[MATERIAL FOR THIS TASK]

-- ==== Sys2Proof/Machine/Fabric.lean ====
section
/-! DEFINITION. The fabric unit (17): slot tables (R358, R359), pod time (R361), the fault log (R385), cells (R364), the queues and pairs (R365,
R367), cells applied at their target (R366, R370), acknowledgements, and the end of a fabric command (R373). -/

namespace Sys2Proof.Machine

/-! Numbers -/

/-- This package as a destination: pod x 64 + package. -/
def Fabric.self (f : Fabric) : Nat := f.pod * 64 + f.pkg
/-- A package of this pod as a destination. -/
def Fabric.inPod (f : Fabric) (p : Nat) : Nat := f.pod * 64 + p
def laneKey (port lane : Nat) : Nat := port * 8 + lane
def slotKey (port lane slot : Nat) : Nat := (port * 8 + lane) * 64 + slot % 64
/-- The package a cell from package i on line w reaches (R357). -/
def lineTarget (i w : Nat) : Nat := (i + w % 64) % 64

/-! Slot entries -/

/-- The default pattern (R359). -/
def defaultEntry (lane slot : Nat) : Nat :=
  let w := (slot + 8 * lane) % 64
  w + 2 ^ 7 + w * 2 ^ 8 + 2 ^ 15 + (if lane = 7 then 2 ^ 16 else 0)

/-- An entry of a bank of slot tables (R358): the default pattern where the bank holds no change. -/
def bankEntry (bank : SMap Word) (port lane slot : Nat) : Nat :=
  let v := (SMap.get 0 bank (slotKey port lane slot)).toNat
  if v / 2 ^ 32 = 1 then v % 2 ^ 32 else defaultEntry lane (slot % 64)

/-- A bank with one entry written. -/
def putEntry (bank : SMap Word) (port lane slot v : Nat) : SMap Word :=
  SMap.put 0 bank (slotKey port lane slot) (if v = defaultEntry lane (slot % 64) then 0 else BitVec.ofNat 64 (v + 2 ^ 32))

def txLine (e : Nat) : Nat := bitsOf e 0 7
def txEn (e : Nat) : Bool := bitsOf e 7 1 == 1
def rxLine (e : Nat) : Nat := bitsOf e 8 7
def rxEn (e : Nat) : Bool := bitsOf e 15 1 == 1
def txClass (e : Nat) : Nat := bitsOf e 16 2
def rxRelay (e : Nat) : Bool := bitsOf e 18 1 == 1

/-! The fault log (R385) -/

def State.fabLog (s : State) (kind port line peer slot : Nat) : State :=
  let f := s.fab
  let w := kind + port % 16 * 2 ^ 3 + line % 128 * 2 ^ 7 + peer % 64 * 2 ^ 14 + 2 ^ 20 + slot % 2 ^ 32 * 2 ^ 32
  let s := { s with fab := { f with log := SMap.put 0 f.log f.logHead (BitVec.ofNat 64 w), logHead := (f.logHead + 1) % 64 } }
  s.sendEvent evFabric (leBytes 8 w)

/-! Pod time (R361) -/

def Fabric.dest (f : Fabric) (d : Nat) : Dest := SMap.get .init f.dests d
def State.setDest (s : State) (d : Nat) (x : Dest) : State := { s with fab := { s.fab with dests := SMap.put .init s.fab.dests d x } }
def Fabric.source (f : Fabric) (d : Nat) : Source := SMap.get .init f.srcs d
def State.setSource (s : State) (d : Nat) (x : Source) : State := { s with fab := { s.fab with srcs := SMap.put .init s.fab.srcs d x } }

/-- The OP of a journal cell that carries nothing (Machine.Journal). -/
def jcNone : Nat := 255

/-- The oldest unacknowledged cell of a pair is 128 slots old, and is not being sent again already (R365). -/
def Dest.stale (x : Dest) (slot : Nat) : Bool :=
  match x.unacked with
  | [] => false
  | u :: _ => x.again.isNone && decide (u.slot + 128 ≤ slot)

[/MATERIAL FOR THIS TASK]

ACTIVITY:
Lines from the entries that contain the string "time" must be found and copied.

RESULT BELOW:
/-! DEFINITION. The fabric unit (17): slot tables (R358, R359), pod time (R361), the fault log (R385), cells (R364), the queues and pairs (R365,
/-! Pod time (R361) -/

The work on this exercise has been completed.